» Task item
Set down every entry exactly as it was written.

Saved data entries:
------------------------------------------------
-- ==== Sys2Proof/Certificates/Slice0/Obligations.lean ====
section
/-! DEFINITION. The statements for the provers. Each says which rule of the manual it formalises; a statement that rests on a
choice of the model says so and names the entry of the assumption log. -/

open Sys2Proof Sys2Proof.Machine

/-! ### The queue and the step -/

/-- A step takes the command at the front of the queue and carries it out on the state with the queue's rest. -/
def Obligations.StepTakesTheFrontCommand : Prop :=
  ∀ (c : Instr) (rest : List Instr) (s : State), s.pending = c :: rest → step s = exec c { s with pending := rest }

/-- The model's choices (log 1, log 11): a step on an empty queue is 1 ms of the time that the block's clocks read while the
supply is on, and changes nothing else; while the supply is off, every command but POWER_ON leaves the state as it is. -/
def Obligations.IdleTicksAndTheUnpoweredBlock : Prop :=
  (∀ s : State, s.pending = [] →
    step s = .next (if s.powered then { s with line := { s.line with now := s.line.now + 1 } } else s)) ∧
  ∀ (c : Instr) (s : State), s.powered = false → (∀ smp, c ≠ .powerOn smp) → exec c s = .next s

/-- Every command is carried out in every state: `exec` answers a next state, and leaves the queue as it was. That the commands
wait in a queue is the model's choice (log 2). -/
def Obligations.EveryCommandAnswersNextAndKeepsTheQueue : Prop :=
  ∀ (c : Instr) (s : State), ∃ t, exec c s = .next t ∧ t.pending = s.pending

/-! ### Frames on the line -/

/-- A frame written from a well-formed request command by the layout of R168 and the codes of R171 is read back as that
command, so that no bit of a request is dropped; for each address, code and body of at most 240 characters there is exactly one
such command; and a run of characters spells no request exactly when it is no complete frame or its CRC is wrong (R170). Of the
rows of the line, FRAME_DISCARDED is well formed with a complete frame and LENGTH_ABOVE_240 with a length above 240. Which of
the rows that share a code a body belongs to is the model's choice (log 20), and so is what characters a row of the line
carries (log 9). -/
def Obligations.RequestFramesReadBackAsTheirCommand : Prop :=
  (∀ (i : Instr) (frame : List Byte), i.wellFormed = true → i.frame? = some frame → requestOfFrame frame = some i) ∧
  (∀ (addr code : Byte) (body : List Byte), body.length ≤ 240 →
    ∃! i : Instr, i.wellFormed = true ∧ requestParts i = some (addr, code, body)) ∧
  (∀ frame : List Byte, requestOfFrame frame = none ↔ frameShaped frame = false ∨ crcGood frame = false) ∧
  (∀ frame : List Byte, (Instr.frameDiscarded frame).wellFormed = frameShaped frame) ∧
  ∀ addr code len : Byte, (Instr.lengthAbove240 addr code len).wellFormed = decide (240 < len.toNat)

/-- The receiver takes a frame character by character (R169): from WAITING the characters of a frame begun fill the buffer in
RECEIVING, the last of the 5 + n characters completes it and the receiver goes to SKIPPING, where every further character is
dropped; a third character above 240 makes it go to SKIPPING at once. The frame of an address, code and body is these two, the
body's length, the body and the CRC of all of it, low byte first; the CRC-16 starts from 0xFFFF and takes each character's bits
from bit 7 down, shifting left and combining with 0x1021 when the bit shifted out differs from the data bit; over the nine
characters of the text "123456789" it is 0x29B1 (R168). A complete frame has 5 + n characters with n, at most 240, in the
third, an unfinished one fewer, and its CRC is good when its last two characters are that of the rest (R169, R170). -/
def Obligations.FrameCharactersFillTheBuffer : Prop :=
  crc16 [0x31, 0x32, 0x33, 0x34, 0x35, 0x36, 0x37, 0x38, 0x39] = 0x29B1#16 ∧ crc16 [] = 0xFFFF#16 ∧
  (∀ (bytes : List Byte) (b : Byte),
    crc16 (bytes ++ [b]) =
      [7, 6, 5, 4, 3, 2, 1, 0].foldl
        (fun (reg : BitVec 16) (i : Nat) =>
          if reg.getLsbD 15 = b.getLsbD i then reg <<< 1 else (reg <<< 1) ^^^ 0x1021#16)
        (crc16 bytes)) ∧
  (∀ (addr code : Byte) (body : List Byte),
    let head := addr :: code :: BitVec.ofNat 8 body.length :: body
    frameBytes addr code body = head ++ [(crc16 head).setWidth 8, (crc16 head >>> 8).setWidth 8]) ∧
  (∀ (head : List Byte) (lo hi : Byte),
    crcGood (head ++ [lo, hi]) = true ↔ lo = (crc16 head).setWidth 8 ∧ hi = (crc16 head >>> 8).setWidth 8) ∧
  (∀ frame : List Byte, frameShaped frame = true ↔
    ∃ (addr code len : Byte) (rest : List Byte),
      frame = addr :: code :: len :: rest ∧ len.toNat ≤ 240 ∧ rest.length = len.toNat + 2) ∧
  (∀ chars : List Byte, unfinished chars = true ↔
    ∀ (addr code len : Byte) (rest : List Byte),
      chars = addr :: code :: len :: rest → len.toNat ≤ 240 ∧ rest.length < len.toNat + 2) ∧
  ∀ l : Link, l.rx = .waiting →
    (∀ (addr code : Byte) (body after : List Byte), body.length ≤ 240 →
      rxChars l (frameBytes addr code body ++ after) = { l with rx := .skipping, buffer := frameBytes addr code body } ∧
      ∀ n, 0 < n → n < (frameBytes addr code body).length →
        rxChars l ((frameBytes addr code body).take n) =
          { l with rx := .receiving, buffer := (frameBytes addr code body).take n }) ∧
    ∀ (addr code len : Byte) (after : List Byte), 240 < len.toNat →
      rxChars l ([addr, code, len] ++ after) = { l with rx := .skipping, buffer := [addr, code, len] }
------------------------------------------------
» Solution for this problem
-- ==== Sys2Proof/Certificates/Slice0/Obligations.lean ====
section
/-! DEFINITION. The statements for the provers. Each says which rule of the manual it formalises; a statement that rests on a
choice of the model says so and names the entry of the assumption log. -/

open Sys2Proof Sys2Proof.Machine

/-! ### The queue and the step -/

/-- A step takes the command at the front of the queue and carries it out on the state with the queue's rest. -/
def Obligations.StepTakesTheFrontCommand : Prop :=
  ∀ (c : Instr) (rest : List Instr) (s : State), s.pending = c :: rest → step s = exec c { s with pending := rest }

/-- The model's choices (log 1, log 11): a step on an empty queue is 1 ms of the time that the block's clocks read while the
supply is on, and changes nothing else; while the supply is off, every command but POWER_ON leaves the state as it is. -/
def Obligations.IdleTicksAndTheUnpoweredBlock : Prop :=
  (∀ s : State, s.pending = [] →
    step s = .next (if s.powered then { s with line := { s.line with now := s.line.now + 1 } } else s)) ∧
  ∀ (c : Instr) (s : State), s.powered = false → (∀ smp, c ≠ .powerOn smp) → exec c s = .next s

/-- Every command is carried out in every state: `exec` answers a next state, and leaves the queue as it was. That the commands
wait in a queue is the model's choice (log 2). -/
def Obligations.EveryCommandAnswersNextAndKeepsTheQueue : Prop :=
  ∀ (c : Instr) (s : State), ∃ t, exec c s = .next t ∧ t.pending = s.pending

/-! ### Frames on the line -/

/-- A frame written from a well-formed request command by the layout of R168 and the codes of R171 is read back as that
command, so that no bit of a request is dropped; for each address, code and body of at most 240 characters there is exactly one
such command; and a run of characters spells no request exactly when it is no complete frame or its CRC is wrong (R170). Of the
rows of the line, FRAME_DISCARDED is well formed with a complete frame and LENGTH_ABOVE_240 with a length above 240. Which of
the rows that share a code a body belongs to is the model's choice (log 20), and so is what characters a row of the line
carries (log 9). -/
def Obligations.RequestFramesReadBackAsTheirCommand : Prop :=
  (∀ (i : Instr) (frame : List Byte), i.wellFormed = true → i.frame? = some frame → requestOfFrame frame = some i) ∧
  (∀ (addr code : Byte) (body : List Byte), body.length ≤ 240 →
    ∃! i : Instr, i.wellFormed = true ∧ requestParts i = some (addr, code, body)) ∧
  (∀ frame : List Byte, requestOfFrame frame = none ↔ frameShaped frame = false ∨ crcGood frame = false) ∧
  (∀ frame : List Byte, (Instr.frameDiscarded frame).wellFormed = frameShaped frame) ∧
  ∀ addr code len : Byte, (Instr.lengthAbove240 addr code len).wellFormed = decide (240 < len.toNat)

/-- The receiver takes a frame character by character (R169): from WAITING the characters of a frame begun fill the buffer in
RECEIVING, the last of the 5 + n characters completes it and the receiver goes to SKIPPING, where every further character is
dropped; a third character above 240 makes it go to SKIPPING at once. The frame of an address, code and body is these two, the
body's length, the body and the CRC of all of it, low byte first; the CRC-16 starts from 0xFFFF and takes each character's bits
from bit 7 down, shifting left and combining with 0x1021 when the bit shifted out differs from the data bit; over the nine
characters of the text "123456789" it is 0x29B1 (R168). A complete frame has 5 + n characters with n, at most 240, in the
third, an unfinished one fewer, and its CRC is good when its last two characters are that of the rest (R169, R170). -/
def Obligations.FrameCharactersFillTheBuffer : Prop :=
  crc16 [0x31, 0x32, 0x33, 0x34, 0x35, 0x36, 0x37, 0x38, 0x39] = 0x29B1#16 ∧ crc16 [] = 0xFFFF#16 ∧
  (∀ (bytes : List Byte) (b : Byte),
    crc16 (bytes ++ [b]) =
      [7, 6, 5, 4, 3, 2, 1, 0].foldl
        (fun (reg : BitVec 16) (i : Nat) =>
          if reg.getLsbD 15 = b.getLsbD i then reg <<< 1 else (reg <<< 1) ^^^ 0x1021#16)
        (crc16 bytes)) ∧
  (∀ (addr code : Byte) (body : List Byte),
    let head := addr :: code :: BitVec.ofNat 8 body.length :: body
    frameBytes addr code body = head ++ [(crc16 head).setWidth 8, (crc16 head >>> 8).setWidth 8]) ∧
  (∀ (head : List Byte) (lo hi : Byte),
    crcGood (head ++ [lo, hi]) = true ↔ lo = (crc16 head).setWidth 8 ∧ hi = (crc16 head >>> 8).setWidth 8) ∧
  (∀ frame : List Byte, frameShaped frame = true ↔
    ∃ (addr code len : Byte) (rest : List Byte),
      frame = addr :: code :: len :: rest ∧ len.toNat ≤ 240 ∧ rest.length = len.toNat + 2) ∧
  (∀ chars : List Byte, unfinished chars = true ↔
    ∀ (addr code len : Byte) (rest : List Byte),
      chars = addr :: code :: len :: rest → len.toNat ≤ 240 ∧ rest.length < len.toNat + 2) ∧
  ∀ l : Link, l.rx = .waiting →
    (∀ (addr code : Byte) (body after : List Byte), body.length ≤ 240 →
      rxChars l (frameBytes addr code body ++ after) = { l with rx := .skipping, buffer := frameBytes addr code body } ∧
      ∀ n, 0 < n → n < (frameBytes addr code body).length →
        rxChars l ((frameBytes addr code body).take n) =
          { l with rx := .receiving, buffer := (frameBytes addr code body).take n }) ∧
    ∀ (addr code len : Byte) (after : List Byte), 240 < len.toNat →
      rxChars l ([addr, code, len] ++ after) = { l with rx := .skipping, buffer := [addr, code, len] }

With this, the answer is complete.